Page tree

Versions Compared

Key

  • This line was added.
  • This line was removed.
  • Formatting was changed.
Excerpt

5.2.2 Release Date 25th November 2016

5.2.1 Release Date 23rd November 2016

5.2 Release Date: 4th November 2016

Contents

Table of Contents
minLevel2
indent6px
exclude(Download.*)|(Javadoc)|(Manuals)

Highlights in 5.2.2

NAS 5.2.2 restores the functionality missing since the upgrade to Heritrix 3, which allows one to control switch deduplication on or off as a setting to the HarvestJobManager component. The setting in settings_HarvestJobManagerApplication.xml is setting harvester.harvesting.deduplication.enabled which is binary valued. The setting is applied to harvests generated using any crawler template which includes the DeDuplicator bean and which specifies the appropriate placeholder, for example as follows:

Code Block
  <bean id="DeDuplicator" class="is.hi.bok.deduplicator.DeDuplicator">
    <!-- DEDUPLICATION_INDEX_LOCATION_PLACEHOLDER is replaced by path on harvest-server -->
    <property name="indexLocation" value="%{DEDUPLICATION_INDEX_LOCATION_PLACEHOLDER}"/>
    <property name="matchingMethod" value="URL"/>
    <property name="tryEquivalent" value="TRUE"/>
    <property name="changeContentSize" value="false"/>
    <property name="mimeFilter" value="^text/.*"/>
    <property name="filterMode" value="BLACKLIST"/>
    <property name="origin" value=""/>
    <property name="originHandling" value="INDEX"/>
    <property name="statsPerHost" value="true"/>
    <property name="enabled" value="%{DEDUPLICATION_ENABLED_PLACEHOLDER}" />
  </bean>

The %{DEDUPLICATION_ENABLED_PLACEHOLDER} is replaced with the current value of the setting when jobs are generated.
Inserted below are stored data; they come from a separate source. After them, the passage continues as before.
-- ==== Sys2Proof/Tests/Slice0.lean ====
section
/-! SUPPORT. The model's own tests: ill-formed terms are refused, words written out from 30_encoding.md decode to what they stand for, single steps of
the vectors of 95_test_vectors.md, and a witness for the hypotheses of every statement. -/

namespace Sys2Proof.Tests

set_option Elab.async false

open Sys2Proof Sys2Proof.Machine

/-! ### Ill-formed terms (30_encoding.md R118) -/

theorem test_mov_count_zero_is_ill_formed : (Instr.mov 1 0 0).wellFormed = false := by decide

theorem test_mov_count_one_is_well_formed : (Instr.mov 1 0 1).wellFormed = true ∧ (Instr.mov 1 0 255).wellFormed = true := by decide

theorem test_mov_count_zero_is_refused : decode 0x00000101 = .error .movCountZero := by decide

theorem test_unused_field_is_refused :
    decode 0x00000100 = .error .fieldNotZero ∧ decode 0x01000112 = .error .fieldNotZero ∧
    decode 0x01000116 = .error .fieldNotZero ∧ decode 0x00010C4A = .error .fieldNotZero := by decide

theorem test_undefined_opcode_is_refused :
    decode 0x00000003 = .error .undefinedOpcode ∧ decode 0x00000037 = .error .undefinedOpcode ∧
    decode 0x000000FF = .error .undefinedOpcode := by decide

/-! ### Decoding: each word is written out from the field positions of 30_encoding.md R111 to R113 and the opcode of R116: D = 0x12 in bits 15:8,
A = 0x34 in bits 23:16, B = 0x56 in bits 31:24, a half word 0x5634 in bits 31:16; a field of kind "0" is 0 -/

theorem test_decode_control :
    decode 0x00000000 = .ok .nop ∧
    decode 0x56341201 = .ok (.mov 0x12 0x34 0x56) ∧
    decode 0x56341202 = .ok (.ldi 0x12 0x5634) := by decide

theorem test_decode_fp :
    decode 0x56341210 = .ok (.fpAdd 0x12 0x34 0x56) ∧
    decode 0x56341211 = .ok (.fpSub 0x12 0x34 0x56) ∧
    decode 0x00341212 = .ok (.fpNeg 0x12 0x34) ∧
    decode 0x56341213 = .ok (.fpMul 0x12 0x34 0x56) ∧
    decode 0x00341214 = .ok (.fpSqr 0x12 0x34) ∧
    decode 0x00341215 = .ok (.fpInv 0x12 0x34) ∧
    decode 0x56340016 = .ok (.fpEq 0x34 0x56) := by decide

theorem test_decode_f2 :
    decode 0x56341220 = .ok (.f2Add 0x12 0x34 0x56) ∧
    decode 0x56341221 = .ok (.f2Sub 0x12 0x34 0x56) ∧
    decode 0x00341222 = .ok (.f2Neg 0x12 0x34) ∧
    decode 0x56341223 = .ok (.f2Mul 0x12 0x34 0x56) ∧
    decode 0x00341224 = .ok (.f2Sqr 0x12 0x34) ∧
    decode 0x00341225 = .ok (.f2Inv 0x12 0x34) ∧
    decode 0x00341226 = .ok (.f2Conj 0x12 0x34) ∧
    decode 0x56340027 = .ok (.f2Eq 0x34 0x56) := by decide

theorem test_decode_f6 :
    decode 0x56341230 = .ok (.f6Add 0x12 0x34 0x56) ∧
    decode 0x56341231 = .ok (.f6Sub 0x12 0x34 0x56) ∧
    decode 0x00341232 = .ok (.f6Neg 0x12 0x34) ∧
    decode 0x56341233 = .ok (.f6Mul 0x12 0x34 0x56) ∧
    decode 0x00341234 = .ok (.f6Sqr 0x12 0x34) ∧
    decode 0x00341235 = .ok (.f6Inv 0x12 0x34) ∧
    decode 0x56340036 = .ok (.f6Eq 0x34 0x56) := by decide

theorem test_decode_f12 :
    decode 0x56341240 = .ok (.f12Add 0x12 0x34 0x56) ∧
    decode 0x56341241 = .ok (.f12Sub 0x12 0x34 0x56) ∧
    decode 0x00341242 = .ok (.f12Neg 0x12 0x34) ∧
    decode 0x56341243 = .ok (.f12Mul 0x12 0x34 0x56) ∧
    decode 0x00341244 = .ok (.f12Sqr 0x12 0x34) ∧
    decode 0x00341245 = .ok (.f12Inv 0x12 0x34) ∧
    decode 0x00341246 = .ok (.f12Conj 0x12 0x34) ∧
    decode 0x56340047 = .ok (.f12Eq 0x34 0x56) ∧
    decode 0x56341248 = .ok (.f12Frob 0x12 0x34 0x56) ∧
    decode 0x56341249 = .ok (.f12Spmul 0x12 0x34 0x56) ∧
    decode 0x0000124A = .ok (.f12One 0x12) ∧
    decode 0x0034004B = .ok (.f12Isone 0x34) := by decide

theorem test_decode_g1 :
    decode 0x56341250 = .ok (.g1Add 0x12 0x34 0x56) ∧
    decode 0x00341251 = .ok (.g1Dbl 0x12 0x34) ∧
    decode 0x00341252 = .ok (.g1Neg 0x12 0x34) ∧
    decode 0x56341253 = .ok (.g1Mul 0x12 0x34 0x56) ∧
    decode 0x56340054 = .ok (.g1Eq 0x34 0x56) ∧
    decode 0x00340055 = .ok (.g1Isinf 0x34) ∧
    decode 0x00340056 = .ok (.g1Oncrv 0x34) ∧
    decode 0x00340057 = .ok (.g1Insub 0x34) ∧
    decode 0x00341258 = .ok (.g1Tojac 0x12 0x34) ∧
    decode 0x00341259 = .ok (.g1Toaff 0x12 0x34) := by decide

theorem test_decode_g2 :
    decode 0x56341260 = .ok (.g2Add 0x12 0x34 0x56) ∧
    decode 0x00341261 = .ok (.g2Dbl 0x12 0x34) ∧
    decode 0x00341262 = .ok (.g2Neg 0x12 0x34) ∧
    decode 0x56341263 = .ok (.g2Mul 0x12 0x34 0x56) ∧
    decode 0x56340064 = .ok (.g2Eq 0x34 0x56) ∧
    decode 0x00340065 = .ok (.g2Isinf 0x34) ∧
    decode 0x00340066 = .ok (.g2Oncrv 0x34) ∧
    decode 0x00340067 = .ok (.g2Insub 0x34) ∧
    decode 0x00341268 = .ok (.g2Tojac 0x12 0x34) ∧
    decode 0x00341269 = .ok (.g2Toaff 0x12 0x34) := by decide

theorem test_decode_pairing :
    decode 0x56341270 = .ok (.miller 0x12 0x34 0x56) ∧
    decode 0x56341271 = .ok (.mlacc 0x12 0x34 0x56) ∧
    decode 0x00341272 = .ok (.fexp 0x12 0x34) := by decide

theorem test_decode_codec :
    decode 0x56341280 = .ok (.fpDec 0x12 0x5634) ∧
    decode 0x56341281 = .ok (.fpEnc 0x12 0x5634) ∧
    decode 0x56341282 = .ok (.scDec 0x12 0x5634) ∧
    decode 0x56341283 = .ok (.f2Dec 0x12 0x5634) ∧
    decode 0x56341284 = .ok (.f2Enc 0x12 0x5634) ∧
    decode 0x56341285 = .ok (.g1Decu 0x12 0x5634) ∧
    decode 0x56341286 = .ok (.g1Encu 0x12 0x5634) ∧
    decode 0x56341287 = .ok (.g1Decc 0x12 0x5634) ∧
    decode 0x56341288 = .ok (.g1Encc 0x12 0x5634) ∧
    decode 0x56341289 = .ok (.g2Decu 0x12 0x5634) ∧
    decode 0x5634128A = .ok (.g2Encu 0x12 0x5634) ∧
    decode 0x5634128B = .ok (.g2Decc 0x12 0x5634) ∧
    decode 0x5634128C = .ok (.g2Encc 0x12 0x5634) := by decide

/-! ### The host's two entry points -/

theorem test_decodeTableWord :
    decodeTableWord 32 0x02010313 = some (.fpMul 3 1 2) ∧ decodeTableWord 32 0x00000001 = none ∧
    decodeTableWord 32 0 = some .nop := by decide

/-- The first step after reset runs the placed word: an LDI writes its immediate (95_test_vectors.md T8). -/
theorem test_withFetchWord :
    (match step (State.reset.withFetchWord 32 0x12340502) with
      | .next t => decide (t.fp 5 = 0x1234) && t.valid 5 && t.done
      | _ => false) = true := by decide +kernel

/-! ### Single steps: the vectors of 95_test_vectors.md, by their numbers. The start registers, the word and the result are the file's -/

/-- The state after the command word `w` has completed on `s`. -/
def run (w : Nat) (s : State) : State :=
  match step (s.withFetchWord 32 w) with
  | .next t => t
  | _ => s

/-- A reset block with registers written from `b` on. -/
def load (b : Nat) (xs : List Nat) : State := State.reset.setRegs b (xs.map elemOf)

/-- A reset block with bytes in IOBUF: the 32-byte integers `xs` from byte `off` on. -/
def wire (off : Nat) (xs : List Nat) : State :=
  { State.reset with iobuf := State.reset.iobuf.writeBytes off (xs.flatMap be32) }

/-- p, short. -/
abbrev p : Nat := Config.p

def g1x2 : List Nat := [1368015179489954701390400359078579693043519447331113978918064868415326638035, 9918110051302171585080402603319702774565515993150576347155970296011118125764]
def g1x3 : List Nat := [3353031288059533942658390886683067124040920775575537747144343083137631628272, 19321533766552368860946552437480515441416830039777911637913418824951667761761]
def g2gen : List Nat := [10857046999023057135944570762232829481370756359578518086990519993285655852781, 11559732032986387107991004021392285783925812861821192530917403151452391805634, 8495653923123431417604973247489272438418190587263600148770280649306958101930, 4082367875863433681332203403145435568316851327593401208105741076214120093531]
def g2x2 : List Nat := [18029695676650738226693292988307914797657423701064905010927197838374790804409, 14583779054894525174450323658765874724019480979794335525732096752006891875705, 2140229616977736810657479771656733941598412651537078903776637920509952744750, 11474861747383700316476719153975578001603231366361248090558603872215261634898]
def ns : List Nat := [1, 0, 18278151005453108793778860132295291098363647455926340152056652516292830556603, 5912654199736721486680175016176231956195085055698687135131307249486702594212]

/-- T1, T2. -/
theorem test_nop :
    (run 0x00000000 State.reset).done = true ∧
    (run 0x00000100 State.reset).errcode = 8 := by decide +kernel

/-- T4, T6. -/
theorem test_mov :
    (run 0x03000101 (load 0 [1, 2, 3])).regList 1 3 = [1, 2, 3].map elemOf ∧
    (run 0x0A00FA01 (load 0 [1, 2, 3, 4, 5, 6, 7, 8, 9, 10])).errcode = 9 := by decide +kernel

/-- T9. -/
theorem test_ldi :
    (run 0xFFFFFF02 State.reset).fp 255 = 65535 := by decide +kernel

/-- T13. -/
theorem test_fpAdd :
    (run 0x01000210 (load 0 [p - 1, 5])).fp 2 = 4 := by decide +kernel

/-- T14. -/
theorem test_fpSub :
    (run 0x01000211 (load 0 [3, 5])).fp 2 = p - 2 := by decide +kernel

/-- T15, T16. -/
theorem test_fpNeg :
    (run 0x00000112 (load 0 [0])).fp 1 = 0 ∧
    (run 0x00000112 (load 0 [1])).fp 1 = p - 1 := by decide +kernel

/-- T18. -/
theorem test_fpMul :
    (run 0x01000213 (load 0 [2 ^ 128, 2 ^ 128])).fp 2 = 0xe0a77c19a07df2f666ea36f7879462c0a78eb28f5c70b3dd35d438dc58f0d9d := by decide +kernel

/-- T19. -/
theorem test_fpSqr :
    (run 0x00000114 (load 0 [p - 2])).fp 1 = 4 := by decide +kernel

/-- T20, T22. -/
theorem test_fpInv :
    (run 0x00000115 (load 0 [2])).fp 1 = 0x183227397098d014dc2822db40c0ac2ecbc0b548b438e5469e10460b6c3e7ea4 ∧
    (run 0x00000115 (load 0 [0])).errcode = 5 := by decide +kernel

/-- T24, T25. -/
theorem test_fpEq :
    (run 0x01000016 (load 0 [7, 7])).flag = true ∧
    (run 0x01000016 (load 0 [7, 8])).flag = false := by decide +kernel

/-- T29. -/
theorem test_f2Add :
    (run 0x02000420 (load 0 [p - 1, 2, 1, p - 1])).regList 4 2 = [0, 1].map elemOf := by decide +kernel

/-- T30. -/
theorem test_f2Sub :
    (run 0x02000421 (load 0 [1, 2, 3, 4])).regList 4 2 = [p - 2, p - 2].map elemOf := by decide +kernel

/-- T31. -/
theorem test_f2Neg :
    (run 0x00000222 (load 0 [0, 5])).regList 2 2 = [0, p - 5].map elemOf := by decide +kernel

/-- T32. -/
theorem test_f2Mul :
    (run 0x02000423 (load 0 [1, 2, 3, 4])).regList 4 2 = [p - 5, 10].map elemOf := by decide +kernel

/-- T34. -/
theorem test_f2Sqr :
    (run 0x00000224 (load 0 [1, 1])).regList 2 2 = [0, 2].map elemOf := by decide +kernel

/-- T36, T37. -/
theorem test_f2Inv :
    (run 0x00000225 (load 0 [1, 1])).regList 2 2 = [0x183227397098d014dc2822db40c0ac2ecbc0b548b438e5469e10460b6c3e7ea4, 0x183227397098d014dc2822db40c0ac2ecbc0b548b438e5469e10460b6c3e7ea3].map elemOf ∧
    (run 0x00000225 (load 0 [0, 0])).errcode = 5 := by decide +kernel

/-- T38. -/
theorem test_f2Conj :
    (run 0x00000226 (load 0 [3, 4])).regList 2 2 = [3, p - 4].map elemOf := by decide +kernel

/-- T40, T41. -/
theorem test_f2Eq :
    (run 0x02000027 (load 0 [3, 4, 3, 5])).flag = false ∧
    (run 0x02000027 (load 0 [3, 4, 3, 4])).flag = true := by decide +kernel

/-- T44. -/
theorem test_f6Add :
    (run 0x06000C30 (load 0 [1, 2, 3, 4, 5, 6, p - 1, p - 1, p - 1, p - 1, p - 1, p - 1])).regList 12 6 = [0, 1, 2, 3, 4, 5].map elemOf := by decide +kernel

/-- T45. -/
theorem test_f6Sub :
    (run 0x06000C31 (load 0 [0, 0, 1, 0, 0, 0, 0, 0, 0, 0, 1, 0])).regList 12 6 = [0, 0, 1, 0, p - 1, 0].map elemOf := by decide +kernel

/-- T46. -/
theorem test_f6Neg :
    (run 0x00000632 (load 0 [1, 2, 3, 4, 5, 6])).regList 6 6 = [p - 1, p - 2, p - 3, p - 4, p - 5, p - 6].map elemOf := by decide +kernel

/-- T49. -/
theorem test_f6Mul :
    (run 0x06000C33 (load 0 [1, 2, 3, 4, 5, 6, 7, 8, 9, 10, 11, 12])).regList 12 6 = [p - 463, 1648, p - 301, 1197, p - 39, 182].map elemOf := by decide +kernel

/-- T50. -/
theorem test_f6Sqr :
    (run 0x00000634 (load 0 [0, 0, 0, 0, 1, 0])).regList 6 6 = [0, 0, 9, 1, 0, 0].map elemOf := by decide +kernel

/-- T51, T53. -/
theorem test_f6Inv :
    (run 0x00000635 (load 0 [0, 0, 1, 0, 0, 0])).regList 6 6 = [0, 0, 0, 0, 0x2e9f1362305ea3ab50ca36acb4f65e7fa1928902b8ea81948e3855034733bbd1, 0x20753adca9c6bfb81499be5e509e8f8ff21b7c8d3cb039cf1ef69c66bce9b020].map elemOf ∧
    (run 0x00000635 (load 0 [0, 0, 0, 0, 0, 0])).errcode = 5 := by decide +kernel

/-- T54, T55. -/
theorem test_f6Eq :
    (run 0x06000036 (load 0 [0, 0, 1, 0, 0, 0, 0, 0, 1, 0, 0, 0])).flag = true ∧
    (run 0x06000036 (load 0 [0, 0, 1, 0, 0, 0, 0, 0, 0, 0, 1, 0])).flag = false := by decide +kernel

/-- T57. -/
theorem test_f12Add :
    (run 0x0C001840 (load 0 [1, 2, 3, 4, 5, 6, 7, 8, 9, 10, 11, 12, 1, 2, 3, 4, 5, 6, 7, 8, 9, 10, 11, 12])).regList 24 12 = [2, 4, 6, 8, 10, 12, 14, 16, 18, 20, 22, 24].map elemOf := by decide +kernel

/-- T58. -/
theorem test_f12Sub :
    (run 0x0C001841 (load 0 [1, 2, 3, 4, 5, 6, 7, 8, 9, 10, 11, 12, 1, 2, 3, 4, 5, 6, 7, 8, 9, 10, 11, 12])).regList 24 12 = [0, 0, 0, 0, 0, 0, 0, 0, 0, 0, 0, 0].map elemOf := by decide +kernel

/-- T59. -/
theorem test_f12Neg :
    (run 0x00000C42 (load 0 [0, 0, 0, 0, 0, 0, 1, 0, 0, 0, 0, 0])).regList 12 12 = [0, 0, 0, 0, 0, 0, p - 1, 0, 0, 0, 0, 0].map elemOf := by decide +kernel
The placeholder is optional, and deduplication will be enabled by default for any template which includes the DeDuplicator in its position chain and for which the "enabled" property is not explicitly defined.  

Highlights in 5.2.1

NAS 5.2.1 is a bugfix release addressing in issue in wayback-indexing of deduplicate records. 

Highlights in 5.2

Java 8


NetarchiveSuite now requires a Java 8 runtime for all components.

New Settings

  • ChecksumFileApplication

     

    Code Block
    /**
    * <b>settings.archive.checksum.usePrecomputedChecksum</b>: This decides whether or not use the pre-computed checksum sent as part of the StoreMessage and UploadMessage
    * The default is false
    */
        public static String CHECKSUM_USE_PRECOMPUTED_CHECKSUM_DURING_UPLOAD= "settings.archive.checksum.usePrecomputedChecksumDuringUpload";

    This boolean can be used to optimise the upload process to the bitarchives.

     

  • GUIApplication, HarvestJobManager

    Code Block
    /**
     * <b>settings.common.topLevelDomains.tld</b>: <br>
     * Extra valid top level domain, like .co.uk, .dk, .org., not part of current embedded public_suffix_list.dat file 
     * in common/common-core/src/main/resources/dk/netarkivet/common/utils/public_suffix_list.dat
     * downloaded from https://www.publicsuffix.org/list/public_suffix_list.dat
     */
    public static String TLDS = "settings.common.topLevelDomains.tld";
  • HarvestControllerApplication

    Code Block
    /**
     * The version number which goes in metadata file names like 12345-metadata-&lt;version number&gt;.warc.gz
     */
    public static String METADATA_FILE_VERSION_NUMBER = "settings.harvester.harvesting.metadata.filename.versionnumber";

    This parameter allows for the definition of different generations of metadata file.

    Code Block
    /**
     * <b>settings.harvester.harvesting.metadata.compression</b> Do we compress the
     * metadata associated with a given harvest job. 
     * default: false 
     */
    public static String METADATA_COMPRESSION = "settings.harvester.harvesting.metadata.compression";

    Controls whether metadata files are generated in compressed (warc.gz) format.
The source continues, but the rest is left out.